Exercise
Beneath this instruction is a block of data; output from it exactly the lines that run from the one containing "begins to send" through the one containing "let st := s.part.lineOf i", inclusive.

(Saved data entries)
==================================================
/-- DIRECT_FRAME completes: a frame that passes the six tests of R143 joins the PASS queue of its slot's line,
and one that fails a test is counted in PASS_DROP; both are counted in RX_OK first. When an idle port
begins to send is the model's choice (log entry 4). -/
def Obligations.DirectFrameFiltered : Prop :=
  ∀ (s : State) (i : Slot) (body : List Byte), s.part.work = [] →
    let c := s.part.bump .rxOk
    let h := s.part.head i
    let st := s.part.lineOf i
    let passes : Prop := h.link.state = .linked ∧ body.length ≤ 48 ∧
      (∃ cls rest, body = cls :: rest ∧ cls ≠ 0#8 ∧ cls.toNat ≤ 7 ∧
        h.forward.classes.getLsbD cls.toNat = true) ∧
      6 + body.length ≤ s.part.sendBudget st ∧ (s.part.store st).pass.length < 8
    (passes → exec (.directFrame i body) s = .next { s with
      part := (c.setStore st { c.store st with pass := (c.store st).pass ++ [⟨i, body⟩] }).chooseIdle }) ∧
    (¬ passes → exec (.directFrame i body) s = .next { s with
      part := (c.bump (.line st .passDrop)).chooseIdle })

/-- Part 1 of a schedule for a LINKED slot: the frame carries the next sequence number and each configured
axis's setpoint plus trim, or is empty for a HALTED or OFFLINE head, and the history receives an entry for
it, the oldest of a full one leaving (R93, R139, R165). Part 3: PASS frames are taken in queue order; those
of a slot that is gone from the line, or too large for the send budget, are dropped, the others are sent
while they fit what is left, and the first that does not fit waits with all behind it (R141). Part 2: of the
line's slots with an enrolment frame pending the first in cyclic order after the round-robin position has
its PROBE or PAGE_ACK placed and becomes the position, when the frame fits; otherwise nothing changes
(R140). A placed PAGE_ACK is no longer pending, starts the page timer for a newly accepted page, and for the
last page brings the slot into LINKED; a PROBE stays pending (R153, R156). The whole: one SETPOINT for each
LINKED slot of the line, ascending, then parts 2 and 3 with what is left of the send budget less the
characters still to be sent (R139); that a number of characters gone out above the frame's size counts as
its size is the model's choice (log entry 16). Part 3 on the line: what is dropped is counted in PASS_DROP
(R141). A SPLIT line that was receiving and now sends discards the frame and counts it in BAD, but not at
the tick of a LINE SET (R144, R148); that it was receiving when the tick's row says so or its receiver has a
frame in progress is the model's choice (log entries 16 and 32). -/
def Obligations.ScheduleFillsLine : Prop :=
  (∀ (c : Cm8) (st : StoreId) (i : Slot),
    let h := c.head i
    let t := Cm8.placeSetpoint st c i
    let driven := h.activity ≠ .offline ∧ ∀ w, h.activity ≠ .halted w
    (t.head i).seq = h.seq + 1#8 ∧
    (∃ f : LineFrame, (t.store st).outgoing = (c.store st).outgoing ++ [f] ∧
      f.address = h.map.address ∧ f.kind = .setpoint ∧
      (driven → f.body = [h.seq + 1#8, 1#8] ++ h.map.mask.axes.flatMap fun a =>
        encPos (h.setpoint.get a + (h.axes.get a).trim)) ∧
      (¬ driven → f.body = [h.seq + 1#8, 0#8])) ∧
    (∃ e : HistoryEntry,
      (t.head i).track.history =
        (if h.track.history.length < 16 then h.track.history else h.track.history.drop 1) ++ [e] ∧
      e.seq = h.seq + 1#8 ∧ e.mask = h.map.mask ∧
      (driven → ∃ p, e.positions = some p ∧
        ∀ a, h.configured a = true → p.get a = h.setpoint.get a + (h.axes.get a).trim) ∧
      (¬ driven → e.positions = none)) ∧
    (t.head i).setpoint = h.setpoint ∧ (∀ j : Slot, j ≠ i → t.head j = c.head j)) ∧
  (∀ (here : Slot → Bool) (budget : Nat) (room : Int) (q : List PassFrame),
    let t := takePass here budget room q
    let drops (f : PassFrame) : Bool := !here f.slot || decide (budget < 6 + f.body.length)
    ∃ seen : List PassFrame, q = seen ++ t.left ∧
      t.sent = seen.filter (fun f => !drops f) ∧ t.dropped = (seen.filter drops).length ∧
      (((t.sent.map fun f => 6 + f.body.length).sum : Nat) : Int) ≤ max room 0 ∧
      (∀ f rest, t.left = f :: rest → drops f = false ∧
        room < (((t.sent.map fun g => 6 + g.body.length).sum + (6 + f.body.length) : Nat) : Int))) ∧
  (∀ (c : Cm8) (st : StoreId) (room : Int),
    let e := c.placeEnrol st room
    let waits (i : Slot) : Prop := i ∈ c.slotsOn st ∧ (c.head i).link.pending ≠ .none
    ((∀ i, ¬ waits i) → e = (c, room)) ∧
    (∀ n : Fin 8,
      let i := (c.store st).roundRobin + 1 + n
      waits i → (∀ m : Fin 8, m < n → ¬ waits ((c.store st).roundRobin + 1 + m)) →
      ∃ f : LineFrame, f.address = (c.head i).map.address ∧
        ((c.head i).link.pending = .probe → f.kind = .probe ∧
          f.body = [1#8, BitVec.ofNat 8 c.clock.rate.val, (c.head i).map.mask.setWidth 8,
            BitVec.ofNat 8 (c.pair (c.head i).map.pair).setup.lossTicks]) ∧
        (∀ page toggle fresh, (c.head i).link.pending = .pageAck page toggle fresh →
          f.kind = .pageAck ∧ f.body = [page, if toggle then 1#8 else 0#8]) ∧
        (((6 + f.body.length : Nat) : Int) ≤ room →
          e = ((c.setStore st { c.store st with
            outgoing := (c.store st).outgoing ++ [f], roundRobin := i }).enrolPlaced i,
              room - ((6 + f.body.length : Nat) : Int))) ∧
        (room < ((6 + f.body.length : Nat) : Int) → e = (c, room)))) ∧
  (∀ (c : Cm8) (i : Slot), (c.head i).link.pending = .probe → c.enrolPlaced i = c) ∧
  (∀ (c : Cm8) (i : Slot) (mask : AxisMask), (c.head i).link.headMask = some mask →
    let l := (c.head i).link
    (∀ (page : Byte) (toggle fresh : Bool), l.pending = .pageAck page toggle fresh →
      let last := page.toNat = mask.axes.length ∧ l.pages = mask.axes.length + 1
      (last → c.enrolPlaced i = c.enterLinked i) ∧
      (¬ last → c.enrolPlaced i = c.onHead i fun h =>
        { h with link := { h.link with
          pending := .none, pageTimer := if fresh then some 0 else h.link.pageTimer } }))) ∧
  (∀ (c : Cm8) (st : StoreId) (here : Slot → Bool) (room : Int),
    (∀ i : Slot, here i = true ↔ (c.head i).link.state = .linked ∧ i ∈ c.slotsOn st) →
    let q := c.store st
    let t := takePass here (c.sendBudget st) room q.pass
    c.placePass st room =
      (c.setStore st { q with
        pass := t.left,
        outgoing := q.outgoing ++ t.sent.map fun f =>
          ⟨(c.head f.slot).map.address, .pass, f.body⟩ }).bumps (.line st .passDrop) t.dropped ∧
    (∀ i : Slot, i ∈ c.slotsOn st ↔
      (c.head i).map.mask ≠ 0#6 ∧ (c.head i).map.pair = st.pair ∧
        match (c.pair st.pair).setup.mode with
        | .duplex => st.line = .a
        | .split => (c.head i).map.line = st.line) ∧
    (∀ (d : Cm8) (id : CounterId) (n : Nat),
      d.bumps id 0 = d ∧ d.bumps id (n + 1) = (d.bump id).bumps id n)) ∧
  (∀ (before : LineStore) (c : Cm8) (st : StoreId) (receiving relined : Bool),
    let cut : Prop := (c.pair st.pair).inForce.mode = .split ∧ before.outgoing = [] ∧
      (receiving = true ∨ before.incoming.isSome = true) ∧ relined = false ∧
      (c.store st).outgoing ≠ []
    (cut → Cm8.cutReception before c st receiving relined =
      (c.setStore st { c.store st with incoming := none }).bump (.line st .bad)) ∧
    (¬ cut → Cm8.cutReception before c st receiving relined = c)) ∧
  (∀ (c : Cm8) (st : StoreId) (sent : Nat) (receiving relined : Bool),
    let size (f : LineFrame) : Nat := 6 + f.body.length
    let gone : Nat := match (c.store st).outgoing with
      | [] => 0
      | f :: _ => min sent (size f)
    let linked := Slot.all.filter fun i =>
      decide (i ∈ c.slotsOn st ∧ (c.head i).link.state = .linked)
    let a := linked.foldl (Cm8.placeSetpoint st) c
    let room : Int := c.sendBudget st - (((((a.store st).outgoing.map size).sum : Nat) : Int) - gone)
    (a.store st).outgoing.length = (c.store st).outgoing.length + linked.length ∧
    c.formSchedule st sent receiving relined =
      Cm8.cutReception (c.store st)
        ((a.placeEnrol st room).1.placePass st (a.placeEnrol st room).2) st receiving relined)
==================================================
Exercise response
begins to send is the model's choice (log entry 4). -/
def Obligations.DirectFrameFiltered : Prop :=
  ∀ (s : State) (i : Slot) (body : List Byte), s.part.work = [] →
    let c := s.part.bump .rxOk
    let h := s.part.head i
    let st := s.part.lineOf i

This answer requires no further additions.